## Task objective
From the line containing "[k] => simp [walkTimetable] at walk" to the last line of the records, please reproduce every line exactly and nothing more.

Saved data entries

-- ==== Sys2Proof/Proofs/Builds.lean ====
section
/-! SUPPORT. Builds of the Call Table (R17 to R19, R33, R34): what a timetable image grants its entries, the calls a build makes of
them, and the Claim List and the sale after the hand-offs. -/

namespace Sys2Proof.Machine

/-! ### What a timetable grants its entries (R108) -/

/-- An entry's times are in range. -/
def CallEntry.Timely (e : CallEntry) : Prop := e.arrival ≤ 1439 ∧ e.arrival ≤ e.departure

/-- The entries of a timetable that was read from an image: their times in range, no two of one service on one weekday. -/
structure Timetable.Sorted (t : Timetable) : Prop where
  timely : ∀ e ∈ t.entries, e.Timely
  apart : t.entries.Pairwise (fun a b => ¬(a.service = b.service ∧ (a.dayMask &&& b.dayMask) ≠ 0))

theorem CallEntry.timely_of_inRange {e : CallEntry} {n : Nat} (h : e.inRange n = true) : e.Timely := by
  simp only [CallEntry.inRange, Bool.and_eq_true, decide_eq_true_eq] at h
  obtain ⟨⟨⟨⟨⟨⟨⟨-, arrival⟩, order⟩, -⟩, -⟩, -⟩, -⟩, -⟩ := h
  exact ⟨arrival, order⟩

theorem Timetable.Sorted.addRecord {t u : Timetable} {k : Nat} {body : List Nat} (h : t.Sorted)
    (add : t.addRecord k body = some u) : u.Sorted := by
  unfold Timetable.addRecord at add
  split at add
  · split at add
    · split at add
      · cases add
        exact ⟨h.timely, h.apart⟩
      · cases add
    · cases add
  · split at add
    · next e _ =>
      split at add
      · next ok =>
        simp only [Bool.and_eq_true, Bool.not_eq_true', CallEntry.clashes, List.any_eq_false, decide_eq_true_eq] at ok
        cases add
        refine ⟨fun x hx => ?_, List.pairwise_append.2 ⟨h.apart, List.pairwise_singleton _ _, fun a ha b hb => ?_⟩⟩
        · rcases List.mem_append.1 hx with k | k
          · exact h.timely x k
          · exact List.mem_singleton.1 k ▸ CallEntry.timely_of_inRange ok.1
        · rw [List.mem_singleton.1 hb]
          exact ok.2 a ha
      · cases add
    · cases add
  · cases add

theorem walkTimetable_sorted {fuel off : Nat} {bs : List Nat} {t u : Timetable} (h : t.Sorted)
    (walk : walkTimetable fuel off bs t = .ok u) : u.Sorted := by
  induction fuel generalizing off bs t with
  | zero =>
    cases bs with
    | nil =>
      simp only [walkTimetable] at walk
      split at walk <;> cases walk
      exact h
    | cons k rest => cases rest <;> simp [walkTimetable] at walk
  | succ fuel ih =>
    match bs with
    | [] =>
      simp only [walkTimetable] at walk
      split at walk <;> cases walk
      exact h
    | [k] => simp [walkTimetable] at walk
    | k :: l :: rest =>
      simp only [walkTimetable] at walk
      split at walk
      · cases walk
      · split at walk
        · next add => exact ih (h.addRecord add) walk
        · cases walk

## Solution to this exercise
    | [k] => simp [walkTimetable] at walk
    | k :: l :: rest =>
      simp only [walkTimetable] at walk
      split at walk
      · cases walk
      · split at walk
        · next add => exact ih (h.addRecord add) walk
        · cases walk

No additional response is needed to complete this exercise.